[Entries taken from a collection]
-- ==== Sys2Proof/Machine/PacketFraming.lean ====
section
/-! DEFINITION. The packet framing commands (42_packet_framing.md). Only lengths and, on decode, the magic are checked (R184, R185). -/

namespace Sys2Proof.Machine

/-- `PNEW` (R180): the header by value, the payload by reference. -/
def execPnew (k : Bank) (n : Half) (s : State) : Result :=
  .next
    (if n.toNat > Config.maxPayload then s.raise .valPayloadTooLarge (n.setWidth 32)
     else { s with h1 := s.bank k, tpktLen := n.setWidth 12, tpktValid := true }.respond .ok 0)

/-- `PMARSHAL` (R181). -/
def execPmarshal (s : State) : Result :=
  .next
    (if s.tpktValid = false then s.raise .valNilPacket 0
     else if s.tpktLen.toNat > Config.maxPayload then s.raise .valPayloadTooLarge (s.tpktLen.setWidth 32)
     else (s.compose s.flatPacket).respond .ok (BitVec.ofNat 32 (Config.headerSize + s.tpktLen.toNat)))

/-- `PUNMARSHAL` (R183). -/
def execPunmarshal (s : State) : Result :=
  let r := unmarshalPacket s
  .next (r.2.respond r.1.1 r.1.2)

end Sys2Proof.Machine
end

§ PROBLEM
Nothing but the lines from the one with "else if s.tpktLen.toNat" through the final line of the records may appear in the answer, and each must be transcribed exactly.

§ YOUR RESPONSE
     else if s.tpktLen.toNat > Config.maxPayload then s.raise .valPayloadTooLarge (s.tpktLen.setWidth 32)
     else (s.compose s.flatPacket).respond .ok (BitVec.ofNat 32 (Config.headerSize + s.tpktLen.toNat)))

/-- `PUNMARSHAL` (R183). -/
def execPunmarshal (s : State) : Result :=
  let r := unmarshalPacket s
  .next (r.2.respond r.1.1 r.1.2)

end Sys2Proof.Machine
end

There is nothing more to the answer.